Bile acid quantitation was performed on extracted liver, serum, bile, urine, and feces as described previously using a kit from Trinity Biotech (Wicklow, Ireland) (Mennone et al., 2006). Kits from Thermo Fisher Scientific (Waltham, MA) were used to measure serum bilirubin and glutamic pyruvate aminotransferase.

Quantitative Real-Time Polymerase Chain Reaction.

Total RNA was extracted from tissue using TRIzol (Invitrogen, Carlsbad, CA) according to the manufacturer's instructions. Five micrograms of RNA was reverse-transcribed into cDNA using a first-strand kit (Stratagene, La Jolla, CA). Real-time polymerase chain reaction was performed on a 7500 sequence detection system (Applied Biosystems, Foster City, CA). Twenty microliters of reaction mixture was used per well containing Master Mix (Applied Biosystems), 1 μl of cDNA, and specific primers and probes at concentrations of 450 to 500 and 125 to 250 nM, respectively. In some cases, TaqMan Gene Expression Assays (Applied Biosystems) were used at a dilution of 1:40. Reactions were run in triplicate in 96-well plates by heating to 50°C for 2 min and 95°C for 10 min and then were cycled at 95°C for 15 s and 60°C for 1 min for 40 cycles.

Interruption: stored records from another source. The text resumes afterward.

-- ==== Sys2Proof/Machine/Framebuffer.lean ====
section
/-! DEFINITION. The framebuffer and the sprite plot (10_state.md R43; 44_display.md R231 to R234). -/

namespace Sys2Proof.Machine

/-- `fb[px][py]` (R43). -/
def Framebuffer.pixel (fb : Framebuffer) (px : Fin 64) (py : Fin 32) : Bool := fb[py.val].getLsbD px.val

/-- `fb[px][py] <- fb[px][py] ^ 1` (R232). -/
def Framebuffer.toggle (fb : Framebuffer) (px : Fin 64) (py : Fin 32) : Framebuffer :=
  fb.set py.val (fb[py.val] ^^^ BitVec.twoPow 64 px.val)

/-- Every pixel 0 (R230). -/
def Framebuffer.blank : Framebuffer := Vector.replicate 32 0#64

/-- `Plot(px, py)`: XOR one pixel; the answer is true when it went from 1 to 0 (R232). -/
def Framebuffer.plot (fb : Framebuffer) (px : Fin 64) (py : Fin 32) : Framebuffer × Bool :=
  (fb.toggle px py, !(fb.toggle px py).pixel px py)

/-- Bit `7 - c` of a row byte: the pixel of column `ox + c`; bit 7 is the leftmost (R233). -/
def spriteBit (row : Byte) (c : Nat) : Bool := row.getLsbD (7 - c)

/-- One column of DRW's inner loop: a 1 bit on the grid is plotted, one beyond the grid is dropped, never wrapped (R231). The
pair is the framebuffer and `hit`. -/
def drawBit (row : Byte) (ox py c : Nat) (acc : Framebuffer × Bool) : Framebuffer × Bool :=
  if h : ox + c < 64 ∧ py < 32 then
    if spriteBit row c then
      ((acc.1.plot ⟨ox + c, h.1⟩ ⟨py, h.2⟩).1, acc.2 || (acc.1.plot ⟨ox + c, h.1⟩ ⟨py, h.2⟩).2)
    else acc
  else acc

/-- DRW's inner loop: the eight columns of one row (R231). -/
def drawRow (row : Byte) (ox py : Nat) (acc : Framebuffer × Bool) : Framebuffer × Bool :=
  (List.range 8).foldl (fun acc c => drawBit row ox py c acc) acc

/-- DRW's outer loop: the first `n` rows, row `r` from `mem[(base + r) mod 4096]` (R231, R233). -/
def drawRows (m : Memory) (base : Word) (ox oy : Nat) (n : Nat) (acc : Framebuffer × Bool) : Framebuffer × Bool :=
  (List.range n).foldl (fun acc r => drawRow (m.read (base.toNat + r)) ox (oy + r) acc) acc

end Sys2Proof.Machine
end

Glyceraldehyde-3-phosphate dehydrogenase was used for all samples to normalize expression.

TaqMan Gene Expression Assays were used for the following: Bcrp (NM_011920), Mm01181556_m1; Mrp2 (NM_013806), Mm00496899_m1; Mrp3 (BC046560), Mm00551550_m1; Ntcp (NM_011387), Mm00441421_m1; Mdr1a (NM_011076), Mm00440761; and Bsep (NM_021022), Mm00445168_m1. The following primers and probes were purchased from Integrated DNA Technologies, Inc. (Coralville, IA): Mrp4 (AK052778) forward, CATCAAGTCCAGGGAAAAGGTTG, reverse GAGGGCCGAGATGAGGGAG, and probe TGGGCAGAACCGGAGCTGGGAAA; glyceraldehyde-3-phosphate dehydrogenase (NM_001001978) forward GCCCAGAACATCATCCCTGC, reverse CCGTTCAGCTCTGGGATGACC, and probe TCCACTGGTGCTGCCAAGGCTGTG; Ostα (NM_145932) forward TGTTCCAGGTGCTTGTCATCC, reverse CCACTGTTAGCCAAGATGGAGAA, and probe CCGCCCTGCAGCCTGCCAT; and Ostβ (NM_178933) forward ATGCGGCTCCTTGGAATTA, reverse GGAGGAACATGCTTGTCATGAC, and probe TCCATCCTGGTCCTGGCAGTCCTG.

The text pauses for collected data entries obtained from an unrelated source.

-- ==== Sys2Proof/Machine/Cycle.lean ====
section
/-! DEFINITION. The core's transaction: the fetch-decode-execute step and the completion of a key wait
(40_execution_cycle.md R140, R148, R149). -/

namespace Sys2Proof.Machine

open Host (Outcome)

/-- One step of the core in `RUN`: fetch at `pc`, decode, run the instruction or log the unmapped word (R140). -/
def State.runInstruction (s : State) : Outcome State Fault Refusal :=
  match decode s.fetchWord with
  | .instr i => exec i s
  | .unmapped op => execUnmapped op s

/-- `step()` by run state (R140). A fault here says that the core has no enabled step (R147, R148; log entry 5: DEDUCED). -/
def State.coreStep (s : State) : Outcome State Fault Refusal :=
  match s.run with
  | .running => s.runInstruction
  | .waitKey x =>
    match s.completeWait x with
    | some t => .next t
    | none => .fault (.waitingForKey x)
  | .faulted record => .fault (.stopped record)

/-- The state with a word where the next step fetches, the core running and no other transaction before its step
(log entry 20: DEDUCED). -/
def State.placeWord (s : State) (op : Word) : State :=
  ((s.setMem (s.mem.storeBytes s.pc.toNat [op.hiByte, op.loByte])).setRun .running).setSchedule []

end Sys2Proof.Machine
end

Protein Analysis (Western Blotting).

Membrane proteins were isolated, electrophoresed, blotted, and imaged as described previously (Mennone et al., 2006). Densitometry was performed using TotalLab software (FOTODYNE Inc., Hartland, WI). Polyclonal antibodies to Mrp2, Ntcp, and Oatp1 were provided by Bruno Stieger, to Mrp4 by Dietrich Keppler, to Oct1 by Hermann Koepsell, and to Bsep by Victor Ling. Antibodies to Mdr were purchased from Santa Cruz Biotechnology, Inc. (Santa Cruz, CA), and Ostα and Ostβ polyclonals were a gift from Ned Ballatori. Polyclonal Mrp3 antibodies were developed in this laboratory (Wang et al., 2006b).

Statistical Analysis.

All data were compared using unpaired t tests with Instat software (GraphPad Software Inc., San Diego, CA) and are expressed as mean ± S.D. p < 0.05 was considered significant.

Results

BDL Results in a Decrease in Bcrp in Liver and Kidney but an Increase in the Ileum.

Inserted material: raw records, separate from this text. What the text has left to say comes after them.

-- ==== Sys2Proof/Certificates/Slice0/Obligations.lean ====
section
/-! DEFINITION. The statements for the provers. Every one is about every state, every operand and every form, unless its
hypotheses say otherwise. `exec i s` is applied to the state before the step, in which `pc` is the address the instruction was
fetched from; `wordA`, `wordXNN` and `wordXYN` write a word out field by field. The encodings are the spec's (30_encoding.md
R115; log entry 10). -/

open Sys2Proof Sys2Proof.Machine

/-! ## Encoding -/

/-- Decoding the word an instruction is encoded to gives the instruction back, for every well-formed instruction and every
operand (R115, R120). -/
def Obligations.DecodeOfEncodeIsIdentity : Prop :=
  ∀ i : Instr, i.wf = true → decode (encode i) = .instr i

/-- Each word has one meaning: a word that decodes to an instruction is the word of that instruction, and the instruction is
well-formed, so no bit of a mapped word is dropped (R114, R115, R120). -/
def Obligations.EncodeOfDecodeIsIdentity : Prop :=
  ∀ (op : Word) (i : Instr), decode op = .instr i → i.wf = true ∧ encode i = op

/-- The words R116 lists as unmapped are exactly those the decoder answers `unmapped`, or the table's row SYS (log entry 16). -/
def Obligations.UnmappedWordsAreThoseListed : Prop :=
  ∀ op : Word,
    (isUnmapped op = true ↔ decode op = .unmapped op ∨ ∃ nnn, decode op = .instr (.sysNnn nnn)) ∧
    ∀ op', decode op = .unmapped op' → op' = op

/-- Words written out from the patterns of R115, at least one of each of the six formats (R112), decode to what they stand
for. -/
def Obligations.SampleWordsDecode : Prop :=
  decode 0x00E0#16 = .instr .cls ∧ decode 0x12A8#16 = .instr (.jp 0x2A8#12) ∧ decode 0x6A2F#16 = .instr (.ldVxNn 10 0x2F#8) ∧
  decode 0x8014#16 = .instr (.addVxVy 0 1) ∧ decode 0xD345#16 = .instr (.drw 3 4 5) ∧
  decode 0xA2F0#16 = .instr (.ldINnn 0x2F0#12) ∧ decode 0xE19E#16 = .instr (.skp 1) ∧
  decode 0xF533#16 = .instr (.ldBVx 5) ∧ decode 0x8008#16 = .unmapped 0x8008#16

/-! ## The step -/

/-- With nothing scheduled and `run = RUN`, a step runs the instruction that the two bytes at `pc` (the lower address the high
byte) decode to, and adds nothing around it: `exec` itself advances `pc` (R86, R140, R142). -/
def Obligations.StepRunsDecodedInstruction : Prop :=
  ∀ (s : State) (i : Instr), s.schedule = [] → s.run = .running →
    decode (wordOfBytes (s.mem.read s.pc.toNat) (s.mem.read (s.pc.toNat + 1))) = .instr i → step s = exec i s

/-- Every word that R116 lists as unmapped runs as a no-op: `pc` advances by 2, the event `(pc0, op)` is appended to the
diagnostic log, nothing else changes, and the step returns `Ok` (R144). -/
def Obligations.UnmappedWordIsNop : Prop :=
  ∀ s : State, s.schedule = [] → s.run = .running → isUnmapped s.fetchWord = true →
    ∃ t, step s = .next t ∧ s.stepTransaction = (.ok, t) ∧ t.pc = s.pc + 2#16 ∧
      t.diag = s.diag ++ [⟨s.pc, s.fetchWord⟩] ∧ FrameExcept [.pc, .diag] s t

/-- SYS nnn, the unmapped words `0nnn` as a row of the table, completes in every state: a no-op with a diagnostic (R116, R144). -/
def Obligations.SysIsNopWithDiagnostic : Prop :=
  ∀ (s : State) (nnn : Addr),
    ∃ t, exec (.sysNnn nnn) s = .next t ∧ t.pc = s.pc + 2#16 ∧ t.diag = s.diag ++ [⟨s.pc, wordA 0x0 nnn⟩] ∧
      FrameExcept [.pc, .diag] s t

/-- The fetched word is big-endian, its two addresses reduced mod 4096, whatever `pc` is: the high byte is the one at
`pc mod 4096`, the low byte the one after it, which is 0x000 after 0xFFF (R86). -/
def Obligations.FetchIsBigEndianAndWraps : Prop :=
  ∀ s : State,
    s.fetchWord.toNat = 256 * (s.mem.read (s.pc.toNat % 4096)).toNat +
      (s.mem.read (if s.pc.toNat % 4096 = 0xFFF then 0x000 else s.pc.toNat % 4096 + 1)).toNat

/-- The core has a step exactly when it is enabled: in `RUN`, and in `WAIT_KEY` when some key is pressed; and it never
refuses (R140, R147, R148). -/
def Obligations.CoreStepsExactlyWhenEnabled : Prop :=
  ∀ s : State, (s.CoreEnabled ↔ ∃ t, s.coreStep = .next t) ∧ ∀ r, s.coreStep ≠ .refused r

/-- The machine stops only when nothing is scheduled and the core has no enabled step: on its fault record, or in a key wait
with no key pressed; and it never refuses (R147, R148; log entry 5). -/
def Obligations.MachineStopsOnlyWhenStuck : Prop :=
  ∀ s : State,
    (∀ f, step s = .fault f ↔ s.schedule = [] ∧
      ((∃ record, s.run = .faulted record ∧ f = .stopped record) ∨
        ∃ x, s.run = .waitKey x ∧ f = .waitingForKey x ∧ ∀ k, s.keyPressed k = false)) ∧
    ∀ r, step s ≠ .refused r

/-! ## Register moves, arithmetic, logic -/

/-- LD Vx, nn; LD Vx, Vy; LD Vx, DT (R182, R184, R258). -/
def Obligations.RegisterLoadResults : Prop :=
  ∀ (s : State) (x y : Reg) (nn : Byte),
    (decode (wordXNN 0x6 x nn.toNat) = .instr (.ldVxNn x nn) ∧
      ∃ t, exec (.ldVxNn x nn) s = .next t ∧ SetsRegister x nn s t ∧ t.pc = s.pc + 2#16 ∧ FrameExcept [.v, .pc] s t) ∧
    (decode (wordXYN 0x8 x y 0x0) = .instr (.ldVxVy x y) ∧
      ∃ t, exec (.ldVxVy x y) s = .next t ∧ SetsRegister x (s.readV y) s t ∧ t.pc = s.pc + 2#16 ∧
        FrameExcept [.v, .pc] s t) ∧
    (decode (wordXNN 0xF x 0x07) = .instr (.ldVxDt x) ∧
      ∃ t, exec (.ldVxDt x) s = .next t ∧ SetsRegister x s.dt s t ∧ t.pc = s.pc + 2#16 ∧ FrameExcept [.v, .pc] s t)

/-- ADD Vx, nn: the sum mod 256; VF does not change but as `V[x]` (R183). -/
def Obligations.AddImmediateResult : Prop :=
  ∀ (s : State) (x : Reg) (nn : Byte),
    decode (wordXNN 0x7 x nn.toNat) = .instr (.addVxNn x nn) ∧
    ∃ (t : State) (b : Byte), exec (.addVxNn x nn) s = .next t ∧ b.toNat = ((s.readV x).toNat + nn.toNat) % 256 ∧
      SetsRegister x b s t ∧ t.pc = s.pc + 2#16 ∧ FrameExcept [.v, .pc] s t

/-- OR, AND, XOR, bit by bit; VF does not change but as `V[x]` (R185, R186, R187). -/
def Obligations.LogicResults : Prop :=
  ∀ (s : State) (x y : Reg),
    (decode (wordXYN 0x8 x y 0x1) = .instr (.orVxVy x y) ∧
      ∃ (t : State) (b : Byte), exec (.orVxVy x y) s = .next t ∧
        (∀ k, b.getLsbD k = ((s.readV x).getLsbD k || (s.readV y).getLsbD k)) ∧
        SetsRegister x b s t ∧ t.pc = s.pc + 2#16 ∧ FrameExcept [.v, .pc] s t) ∧
    (decode (wordXYN 0x8 x y 0x2) = .instr (.andVxVy x y) ∧
      ∃ (t : State) (b : Byte), exec (.andVxVy x y) s = .next t ∧
        (∀ k, b.getLsbD k = ((s.readV x).getLsbD k && (s.readV y).getLsbD k)) ∧
        SetsRegister x b s t ∧ t.pc = s.pc + 2#16 ∧ FrameExcept [.v, .pc] s t) ∧
    (decode (wordXYN 0x8 x y 0x3) = .instr (.xorVxVy x y) ∧
      ∃ (t : State) (b : Byte), exec (.xorVxVy x y) s = .next t ∧
        (∀ k, b.getLsbD k = ((s.readV x).getLsbD k ^^ (s.readV y).getLsbD k)) ∧
        SetsRegister x b s t ∧ t.pc = s.pc + 2#16 ∧ FrameExcept [.v, .pc] s t)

Bcrp protein expression was initially determined over a time course of 3, 7, or 14 days of BDL in WT C57BL/6 mice. Hepatic Bcrp was significantly reduced by 3 days and remained down throughout the 14 days of BDL (Fig. 1). Although renal Bcrp was also significantly reduced by 14 days, it was a more gradual change and did not reach significance at 3 or 7 days (Fig. 1). In contrast, intestinal Bcrp was significantly increased throughout the 14 days of BDL (Fig. 1). Similar results were seen after 7-day BDL in WT FVB mice (data not shown). Therefore, subsequent BDL experiments were conducted on WT FVB and Bcrp KO mice for 7 days.

Fig. 1.

Fig. 1.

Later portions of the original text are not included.